German Finance Minister Wolfgang Schaeuble told Reuters that the recent rise in the yields of long-term German government debt was a move in the right direction and boded well for life insurers. Last week, Germany's 10-year borrowing costs rose at a debt auction for the first time since January 2014. Yields on Bunds, the euro zone benchmark, are now at 0.67 percent after hitting a record low of 0.05 percent last month.
"That's not a cause for concern but rather a cause for hope," Schaeuble said in an interview published on Thursday. He added that interest rates around the zero mark and deflation gave him more reason to worry than anything else. "The development that the euro zone as a whole is currently back out of negative inflation rates and that interest rates for government bonds have increased somewhat again is, for me, a reason to pay close attention but not a reason for concern," he said.
Euro zone prices were flat on the year in April after falling the previous four months. Inflation in the single currency bloc is therefore still well below the European Central Bank's target of just below 2 percent for the euro zone. Rock-bottom interest rates have posed a major challenge to life insurers by reducing the returns they can make on investments and making it more difficult to profitably meet obligations to policyholders coming due years - sometimes decades - in the future. But Schaeuble said the recent increase in Bund yields was a "good sign" for them.
He said the German government was observing very closely what it could and needed to do but added that he could not offset the problems posed by low interest rates with government subsidies.
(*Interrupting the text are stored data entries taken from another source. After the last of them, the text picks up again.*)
/-- The end of an Acre command that has not ended. -/
theorem endWork_adv {s : State} {c : Cmd} (r : Reason) (h : s.knows c) (hs : c.stage ≠ .finished) (ha : isAcreOp c.op = true) :
    Adv s (s.endWork c r) := by
  obtain ⟨hl, he⟩ := cut_later s c r
  unfold State.endWork
  extract_lets d₀ w d s₁ s₂ steps
  have hd : d.stage ≠ .finished := by rw [show d.stage = c.stage from he]; exact hs
  have k : s.knows d := h.later (hl.trans ⟨rfl, rfl, rfl, rfl, rfl, rfl, rfl, fun e => ⟨e, rfl, rfl⟩⟩)
  have q : Adv s s₂ := by
    have e : s₂ = s₁ := fieldLeft_acre s₁ (c := d) (by rw [show d.op = c.op from hl.op]; exact ha)
    rw [e]
    change Adv s (if r = .saved then s.dropReads d.ring d.seq else s.dropQueued d.ring d.seq)
    split
    · exact (dropReads_quiet _ _ _).adv
    · exact (dropQueued_quiet _ _ _).adv
  clear_value steps s₂ d
  split
  · exact closeMerge_adv q _ k hd
  · split
    · refine Adv.trans ?_ (endMergeOf_adv _ _ _)
      refine Adv.trans ?_ (freeAcre_quiet _ _ _).adv
      refine Adv.setCmd ?_ (k.later (finish_later _ _ hd ⟨rfl, rfl, rfl, rfl, rfl, rfl, rfl⟩))
      refine Adv.trans q (Adv.foldl _ (fun s p => ?_) _ _)
      split
      · exact Adv.refl s
      · exact unreserve_adv s p
    · refine Adv.trans ?_ (endMergeOf_adv _ _ _)
      exact q.finish _ _ k hd

theorem noAcre_adv {s : State} {c : Cmd} (h : s.knows c) (hs : c.stage ≠ .finished) : Adv s (s.noAcre c) := by
  unfold State.noAcre
  split
  · rename_i g
    exact endWork_adv _ h hs g.2.1
  · exact Adv.refl s

theorem advance_adv (s : State) (r : Nat) (q : U32) : Adv s (s.advance r q) := by
  have key : ∀ (f : State → Cmd → State) (t : State), (∀ c, t.knows c → c.stage ≠ .finished → Adv t (f t c)) → Adv s t →
      Adv s (match t.cmd r q with
        | some c => if c.stage = .finished then t else f t c
        | none => t) := by
    intro f t hf h
    split
    · rename_i c hc
      split
      · exact h
      · exact h.trans (hf c (cmd_knows hc) ‹_›)
    · exact h
  unfold State.advance
  simp only [List.foldl]
  refine key _ _ (fun c _ _ => stageParts_adv _ c) ?_
  refine key _ _ (fun c k _ => stageLists_adv k) ?_
  refine key _ _ (fun c k e => point4_adv k e) ?_
  refine key _ _ (fun c k e => tryStart_adv k e) ?_
  refine key _ _ (fun c k _ => askStage_adv k) ?_
  refine key _ _ (fun c k _ => askStage_adv k) ?_
  refine key _ _ (fun c k _ => learnTrees_adv k) ?_
  refine key _ _ (fun c k _ => learnStrips_adv k) ?_
  exact key _ _ (fun c k e => noAcre_adv k e) (Adv.refl s)

theorem gradSat_later (c : Cmd) (w : Nat) : Cmd.Later c (c.gradSat w) := by
  unfold Cmd.gradSat
  split
  · exact ⟨rfl, rfl, rfl, rfl, rfl, rfl, rfl, fun e => ⟨e, rfl, rfl⟩⟩
  · exact Cmd.Later.refl c

theorem gradSat_adv (s : State) (r : Nat) (q : U32) (b : Bool) (w : Nat) :
    Adv s (if b = true then s.modCmd r q fun c => c.gradSat w else s) := by
  split
  · exact modCmd_adv _ _ _ _ fun c => gradSat_later c w
  · exact Adv.refl s

theorem gradCommit_adv (n : Nat) (s : State) (r : Nat) (q : U32) : Adv s (s.gradCommit r q n) := by
  induction n generalizing s with
  | zero => exact Adv.refl s
  | succ n ih =>
    have put : ∀ (t : State) (g : Train → Train), Adv t (t.modCmd r q fun c => { c with work := { c.work with train := g c.work.train } }) :=
      fun t g => modCmd_adv _ _ _ _ fun c => ⟨rfl, rfl, rfl, rfl, rfl, rfl, rfl, fun e => ⟨e, rfl, rfl⟩⟩
    unfold State.gradCommit
    split
    · exact Adv.refl s
    · rename_i c hc
      simp only
      split
      · exact Adv.refl s
      · have base : ∀ (a b n d : Nat), Adv s (if a < b then (s.modCmd r q fun c =>
            { c with work := { c.work with train := { c.work.train with gDone := c.work.train.gAsked } } }).tell stProgress c false false n d
            else s) := by
          intro a b n d
          split
          · exact (put s fun t => { t with gDone := t.gAsked }).trans (tell_quiet _ _ _ _ _ _ _).adv
          · exact Adv.refl s
        split
        · exact base _ _ _ _
        · split
          · refine Adv.trans (Adv.trans (Adv.trans ?_ (put _ fun t => { t with gReading := true })) (askRead_quiet _ _ _ _ _ _ _).adv) (ih _)
            exact base _ _ _ _
          · refine Adv.trans (Adv.trans ?_ (output_adv _ _ _ _ _ _ _)) (ih _)
            refine Adv.trans ?_ (put _ fun t => { t with gReading := false, gAsked := c.work.train.gAsked + 1 })
            exact Adv.trans (base _ _ _ _) (gradSat_adv _ _ _ _ _)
Schaeuble was not concerned about the performance and stability of the German financial sector after ratings agency Fitch downgraded some major German banks this week, including Commerzbank and Deutsche Bank.
"We have no reason to worry about the performance capability of the German sector," he said, adding that it remained competitive overall. Schaeuble said the euro had become more resilient and would remain "strong" and "reliable" despite its depreciation in recent months. He said G7 finance ministers and central bank chiefs meeting in Dresden next week would possibly discuss, on an informal level, the increase in the yuan's importance and the Chinese currency's possible inclusion in the International Monetary Fund's currency basket. The participants will also discuss how to improve sustainable growth through the interplay between economic and monetary policy, as well as addressing the limits of monetary policy and how to prevent new bubbles from forming.